Your goal:
A stretch of the entries below is to be set down exactly, running from the line with "lap boundary. -/" through the line with "switched down. -/", both included, and no other line.

Recorded information:
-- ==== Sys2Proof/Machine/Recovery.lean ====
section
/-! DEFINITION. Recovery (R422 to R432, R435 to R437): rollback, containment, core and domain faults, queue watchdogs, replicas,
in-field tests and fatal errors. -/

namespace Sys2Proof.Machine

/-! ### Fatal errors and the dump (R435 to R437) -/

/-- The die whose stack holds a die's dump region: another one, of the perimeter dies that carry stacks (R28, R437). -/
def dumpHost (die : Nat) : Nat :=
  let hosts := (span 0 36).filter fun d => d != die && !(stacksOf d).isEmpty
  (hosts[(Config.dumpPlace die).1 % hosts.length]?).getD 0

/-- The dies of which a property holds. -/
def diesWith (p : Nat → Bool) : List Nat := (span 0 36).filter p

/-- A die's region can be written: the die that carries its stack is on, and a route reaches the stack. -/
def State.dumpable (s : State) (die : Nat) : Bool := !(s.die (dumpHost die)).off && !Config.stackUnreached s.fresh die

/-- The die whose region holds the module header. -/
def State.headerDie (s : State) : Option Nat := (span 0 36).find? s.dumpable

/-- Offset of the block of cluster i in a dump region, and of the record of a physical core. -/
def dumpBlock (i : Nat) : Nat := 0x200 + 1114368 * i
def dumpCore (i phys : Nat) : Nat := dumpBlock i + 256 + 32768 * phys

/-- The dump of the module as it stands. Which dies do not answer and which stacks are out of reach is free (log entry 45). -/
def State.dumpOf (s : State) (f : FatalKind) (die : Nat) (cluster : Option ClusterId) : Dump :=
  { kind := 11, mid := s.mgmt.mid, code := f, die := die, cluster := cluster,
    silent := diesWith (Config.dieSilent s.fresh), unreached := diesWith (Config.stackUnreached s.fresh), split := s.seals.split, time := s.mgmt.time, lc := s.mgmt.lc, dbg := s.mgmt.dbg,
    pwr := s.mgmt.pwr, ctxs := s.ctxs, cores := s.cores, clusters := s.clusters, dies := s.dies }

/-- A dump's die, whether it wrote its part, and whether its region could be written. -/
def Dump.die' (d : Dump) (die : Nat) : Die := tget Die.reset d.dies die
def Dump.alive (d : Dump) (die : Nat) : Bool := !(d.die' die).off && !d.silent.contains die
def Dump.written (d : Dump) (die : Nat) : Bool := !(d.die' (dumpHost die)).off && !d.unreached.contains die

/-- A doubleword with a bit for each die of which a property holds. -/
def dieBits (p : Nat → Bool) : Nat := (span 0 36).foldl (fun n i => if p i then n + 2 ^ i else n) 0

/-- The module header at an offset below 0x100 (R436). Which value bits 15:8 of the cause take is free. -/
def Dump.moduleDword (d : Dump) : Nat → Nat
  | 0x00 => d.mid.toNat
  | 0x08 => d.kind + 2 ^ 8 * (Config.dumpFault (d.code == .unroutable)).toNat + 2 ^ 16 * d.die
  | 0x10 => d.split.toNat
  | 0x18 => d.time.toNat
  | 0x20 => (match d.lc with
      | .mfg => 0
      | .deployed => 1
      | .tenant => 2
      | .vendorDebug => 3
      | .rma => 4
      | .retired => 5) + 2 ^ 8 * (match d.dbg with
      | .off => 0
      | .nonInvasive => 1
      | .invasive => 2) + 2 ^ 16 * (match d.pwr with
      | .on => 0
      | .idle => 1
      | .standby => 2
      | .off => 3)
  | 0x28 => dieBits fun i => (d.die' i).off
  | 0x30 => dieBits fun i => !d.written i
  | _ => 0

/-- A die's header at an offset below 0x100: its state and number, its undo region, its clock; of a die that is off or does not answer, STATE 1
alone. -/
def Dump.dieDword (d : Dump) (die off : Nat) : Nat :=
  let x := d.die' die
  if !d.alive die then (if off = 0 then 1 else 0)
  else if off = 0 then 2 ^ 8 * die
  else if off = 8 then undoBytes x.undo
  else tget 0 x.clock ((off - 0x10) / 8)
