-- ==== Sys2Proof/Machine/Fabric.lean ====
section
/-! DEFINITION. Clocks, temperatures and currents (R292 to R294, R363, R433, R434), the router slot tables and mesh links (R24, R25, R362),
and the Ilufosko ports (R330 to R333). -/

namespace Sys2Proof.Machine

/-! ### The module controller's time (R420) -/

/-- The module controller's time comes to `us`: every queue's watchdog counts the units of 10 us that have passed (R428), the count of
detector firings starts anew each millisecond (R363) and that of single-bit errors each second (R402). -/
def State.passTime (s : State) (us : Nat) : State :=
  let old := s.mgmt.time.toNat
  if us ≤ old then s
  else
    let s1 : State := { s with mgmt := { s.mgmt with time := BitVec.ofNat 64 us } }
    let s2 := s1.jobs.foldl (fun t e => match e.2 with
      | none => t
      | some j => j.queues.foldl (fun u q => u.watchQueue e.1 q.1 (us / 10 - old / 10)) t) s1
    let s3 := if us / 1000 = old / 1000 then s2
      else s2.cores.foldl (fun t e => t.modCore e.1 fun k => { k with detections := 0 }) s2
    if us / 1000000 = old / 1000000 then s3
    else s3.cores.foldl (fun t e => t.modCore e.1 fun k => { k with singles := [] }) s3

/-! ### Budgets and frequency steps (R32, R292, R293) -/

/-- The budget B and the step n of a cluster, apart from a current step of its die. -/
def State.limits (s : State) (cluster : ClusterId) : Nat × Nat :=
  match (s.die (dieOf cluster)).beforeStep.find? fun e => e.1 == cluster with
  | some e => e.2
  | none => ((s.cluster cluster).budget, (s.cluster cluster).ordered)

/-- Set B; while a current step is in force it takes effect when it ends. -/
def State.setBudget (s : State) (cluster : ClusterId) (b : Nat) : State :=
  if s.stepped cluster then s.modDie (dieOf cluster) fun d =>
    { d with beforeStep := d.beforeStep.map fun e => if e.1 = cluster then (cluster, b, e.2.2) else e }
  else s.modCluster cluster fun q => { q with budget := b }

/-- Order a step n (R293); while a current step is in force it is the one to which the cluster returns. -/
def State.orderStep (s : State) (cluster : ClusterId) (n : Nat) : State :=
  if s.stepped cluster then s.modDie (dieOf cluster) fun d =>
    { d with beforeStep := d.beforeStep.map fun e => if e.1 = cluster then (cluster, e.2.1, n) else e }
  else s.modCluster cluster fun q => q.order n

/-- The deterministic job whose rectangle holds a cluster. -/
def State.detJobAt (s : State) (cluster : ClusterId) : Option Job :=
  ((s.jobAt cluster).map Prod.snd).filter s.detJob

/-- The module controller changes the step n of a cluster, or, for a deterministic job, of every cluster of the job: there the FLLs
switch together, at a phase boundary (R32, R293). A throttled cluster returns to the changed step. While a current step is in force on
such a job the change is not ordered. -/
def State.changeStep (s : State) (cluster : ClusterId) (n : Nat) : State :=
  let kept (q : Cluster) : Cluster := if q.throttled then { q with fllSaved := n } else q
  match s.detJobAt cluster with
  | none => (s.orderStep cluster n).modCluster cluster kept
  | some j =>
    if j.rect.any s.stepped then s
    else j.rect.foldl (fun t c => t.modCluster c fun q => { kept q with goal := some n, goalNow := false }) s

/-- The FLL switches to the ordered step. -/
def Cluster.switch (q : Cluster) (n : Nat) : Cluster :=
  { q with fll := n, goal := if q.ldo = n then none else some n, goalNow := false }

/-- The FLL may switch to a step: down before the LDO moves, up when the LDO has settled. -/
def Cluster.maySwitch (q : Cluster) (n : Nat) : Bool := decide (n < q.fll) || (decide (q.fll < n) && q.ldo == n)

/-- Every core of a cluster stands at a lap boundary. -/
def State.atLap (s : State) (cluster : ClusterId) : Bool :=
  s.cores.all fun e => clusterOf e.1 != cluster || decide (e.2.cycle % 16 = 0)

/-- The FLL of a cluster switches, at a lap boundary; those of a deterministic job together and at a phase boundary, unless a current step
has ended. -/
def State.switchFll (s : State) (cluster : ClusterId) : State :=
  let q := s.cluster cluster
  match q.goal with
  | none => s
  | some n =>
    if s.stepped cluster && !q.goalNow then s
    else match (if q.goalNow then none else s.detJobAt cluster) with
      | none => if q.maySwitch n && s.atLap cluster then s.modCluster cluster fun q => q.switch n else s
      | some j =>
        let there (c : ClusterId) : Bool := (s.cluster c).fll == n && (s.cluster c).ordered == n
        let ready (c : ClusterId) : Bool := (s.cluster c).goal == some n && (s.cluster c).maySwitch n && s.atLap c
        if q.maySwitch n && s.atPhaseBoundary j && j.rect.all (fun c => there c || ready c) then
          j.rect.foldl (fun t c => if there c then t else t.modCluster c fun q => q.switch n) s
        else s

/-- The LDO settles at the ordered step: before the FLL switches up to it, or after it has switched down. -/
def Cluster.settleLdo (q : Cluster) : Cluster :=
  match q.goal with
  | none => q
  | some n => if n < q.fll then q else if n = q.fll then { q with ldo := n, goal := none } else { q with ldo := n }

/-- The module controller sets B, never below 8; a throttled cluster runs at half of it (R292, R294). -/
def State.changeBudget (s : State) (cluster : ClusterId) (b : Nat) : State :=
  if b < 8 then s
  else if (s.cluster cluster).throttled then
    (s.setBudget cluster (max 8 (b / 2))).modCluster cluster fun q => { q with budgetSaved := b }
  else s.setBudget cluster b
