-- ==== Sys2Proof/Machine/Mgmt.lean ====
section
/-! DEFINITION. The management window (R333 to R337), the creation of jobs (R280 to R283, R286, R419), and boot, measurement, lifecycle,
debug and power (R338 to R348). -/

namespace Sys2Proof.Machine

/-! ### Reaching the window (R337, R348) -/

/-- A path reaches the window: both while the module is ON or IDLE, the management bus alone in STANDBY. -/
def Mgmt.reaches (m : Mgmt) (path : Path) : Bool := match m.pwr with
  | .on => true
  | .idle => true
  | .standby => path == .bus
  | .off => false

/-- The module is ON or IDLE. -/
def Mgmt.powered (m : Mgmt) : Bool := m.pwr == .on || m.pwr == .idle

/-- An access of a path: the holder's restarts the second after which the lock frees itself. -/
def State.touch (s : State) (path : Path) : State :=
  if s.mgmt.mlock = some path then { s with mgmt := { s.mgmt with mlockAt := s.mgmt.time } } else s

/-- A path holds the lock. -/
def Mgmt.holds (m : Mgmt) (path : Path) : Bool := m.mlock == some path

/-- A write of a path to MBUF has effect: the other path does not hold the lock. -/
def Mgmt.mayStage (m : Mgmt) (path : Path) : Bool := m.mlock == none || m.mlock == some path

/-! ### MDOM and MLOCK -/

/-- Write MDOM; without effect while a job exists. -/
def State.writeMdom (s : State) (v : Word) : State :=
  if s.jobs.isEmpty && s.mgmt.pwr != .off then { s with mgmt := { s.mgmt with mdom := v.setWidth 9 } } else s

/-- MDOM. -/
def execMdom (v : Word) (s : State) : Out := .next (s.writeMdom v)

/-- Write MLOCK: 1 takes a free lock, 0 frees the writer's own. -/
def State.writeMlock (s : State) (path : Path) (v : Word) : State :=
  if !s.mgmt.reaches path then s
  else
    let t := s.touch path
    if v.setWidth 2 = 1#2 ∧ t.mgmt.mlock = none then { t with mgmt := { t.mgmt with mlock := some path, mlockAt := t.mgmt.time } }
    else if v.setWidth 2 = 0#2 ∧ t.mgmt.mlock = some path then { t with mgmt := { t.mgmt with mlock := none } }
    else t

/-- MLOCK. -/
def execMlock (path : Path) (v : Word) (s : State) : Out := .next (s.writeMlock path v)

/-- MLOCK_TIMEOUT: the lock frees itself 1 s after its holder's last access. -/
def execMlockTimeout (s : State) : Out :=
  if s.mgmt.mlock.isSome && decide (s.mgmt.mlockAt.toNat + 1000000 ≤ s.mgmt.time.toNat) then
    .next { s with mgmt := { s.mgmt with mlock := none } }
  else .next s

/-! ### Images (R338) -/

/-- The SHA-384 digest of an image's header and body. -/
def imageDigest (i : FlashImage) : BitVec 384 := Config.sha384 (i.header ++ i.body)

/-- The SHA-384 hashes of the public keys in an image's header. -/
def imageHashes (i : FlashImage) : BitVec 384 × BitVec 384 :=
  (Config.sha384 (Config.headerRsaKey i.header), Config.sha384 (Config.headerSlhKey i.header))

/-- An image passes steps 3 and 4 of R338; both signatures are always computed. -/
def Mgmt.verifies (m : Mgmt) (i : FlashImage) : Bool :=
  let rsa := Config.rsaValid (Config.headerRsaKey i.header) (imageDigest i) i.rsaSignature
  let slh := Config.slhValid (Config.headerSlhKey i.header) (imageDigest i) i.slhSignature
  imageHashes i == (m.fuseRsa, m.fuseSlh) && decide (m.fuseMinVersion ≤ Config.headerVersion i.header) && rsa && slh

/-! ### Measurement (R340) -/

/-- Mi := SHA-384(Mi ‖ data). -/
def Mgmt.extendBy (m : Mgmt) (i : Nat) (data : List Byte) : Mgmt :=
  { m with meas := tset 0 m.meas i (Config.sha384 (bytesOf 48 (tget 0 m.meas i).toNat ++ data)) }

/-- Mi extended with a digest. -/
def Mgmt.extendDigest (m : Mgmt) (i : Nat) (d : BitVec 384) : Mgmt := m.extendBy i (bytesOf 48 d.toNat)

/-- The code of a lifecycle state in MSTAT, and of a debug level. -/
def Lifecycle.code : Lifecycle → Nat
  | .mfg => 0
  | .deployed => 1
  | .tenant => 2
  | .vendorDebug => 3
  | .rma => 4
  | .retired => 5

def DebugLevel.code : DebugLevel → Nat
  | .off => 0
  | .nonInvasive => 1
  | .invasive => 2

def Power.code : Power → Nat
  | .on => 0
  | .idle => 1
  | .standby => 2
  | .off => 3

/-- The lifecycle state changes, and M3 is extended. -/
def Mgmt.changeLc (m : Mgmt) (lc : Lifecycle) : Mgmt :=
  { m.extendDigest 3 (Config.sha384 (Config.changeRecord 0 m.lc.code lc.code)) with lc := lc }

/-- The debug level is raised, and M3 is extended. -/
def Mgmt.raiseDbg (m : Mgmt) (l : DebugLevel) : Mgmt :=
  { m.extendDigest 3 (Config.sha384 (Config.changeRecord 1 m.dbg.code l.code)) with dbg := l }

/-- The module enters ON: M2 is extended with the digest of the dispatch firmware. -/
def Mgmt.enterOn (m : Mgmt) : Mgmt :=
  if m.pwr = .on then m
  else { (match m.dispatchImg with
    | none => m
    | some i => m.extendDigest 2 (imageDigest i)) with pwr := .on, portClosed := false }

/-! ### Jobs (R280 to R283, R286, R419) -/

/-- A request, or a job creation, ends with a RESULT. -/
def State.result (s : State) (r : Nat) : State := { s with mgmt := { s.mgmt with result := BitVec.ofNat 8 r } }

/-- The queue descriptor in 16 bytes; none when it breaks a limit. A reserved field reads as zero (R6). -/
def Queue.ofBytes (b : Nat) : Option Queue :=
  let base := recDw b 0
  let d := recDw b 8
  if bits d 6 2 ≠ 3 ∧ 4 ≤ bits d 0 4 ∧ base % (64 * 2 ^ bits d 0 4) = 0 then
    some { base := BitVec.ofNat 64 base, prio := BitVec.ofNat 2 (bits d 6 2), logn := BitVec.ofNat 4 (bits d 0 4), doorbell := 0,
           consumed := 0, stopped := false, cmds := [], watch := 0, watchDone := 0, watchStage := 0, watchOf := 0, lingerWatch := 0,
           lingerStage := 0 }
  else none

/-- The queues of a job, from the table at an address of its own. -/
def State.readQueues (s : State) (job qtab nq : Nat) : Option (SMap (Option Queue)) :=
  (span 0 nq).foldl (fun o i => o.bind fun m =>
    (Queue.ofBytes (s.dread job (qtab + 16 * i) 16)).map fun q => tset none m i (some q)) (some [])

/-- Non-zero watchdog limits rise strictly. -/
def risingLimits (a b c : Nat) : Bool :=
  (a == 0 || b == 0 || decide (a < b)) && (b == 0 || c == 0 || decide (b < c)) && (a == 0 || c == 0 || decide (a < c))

Your response:
/-- Every core of a cluster stands at a lap boundary. -/
def State.atLap (s : State) (cluster : ClusterId) : Bool :=
  s.cores.all fun e => clusterOf e.1 != cluster || decide (e.2.cycle % 16 = 0)

/-- The FLL of a cluster switches, at a lap boundary; those of a deterministic job together and at a phase boundary, unless a current step
has ended. -/
def State.switchFll (s : State) (cluster : ClusterId) : State :=
  let q := s.cluster cluster
  match q.goal with
  | none => s
  | some n =>
    if s.stepped cluster && !q.goalNow then s
    else match (if q.goalNow then none else s.detJobAt cluster) with
      | none => if q.maySwitch n && s.atLap cluster then s.modCluster cluster fun q => q.switch n else s
      | some j =>
        let there (c : ClusterId) : Bool := (s.cluster c).fll == n && (s.cluster c).ordered == n
        let ready (c : ClusterId) : Bool := (s.cluster c).goal == some n && (s.cluster c).maySwitch n && s.atLap c
        if q.maySwitch n && s.atPhaseBoundary j && j.rect.all (fun c => there c || ready c) then
          j.rect.foldl (fun t c => if there c then t else t.modCluster c fun q => q.switch n) s
        else s

/-- The LDO settles at the ordered step: before the FLL switches up to it, or after it has switched down. -/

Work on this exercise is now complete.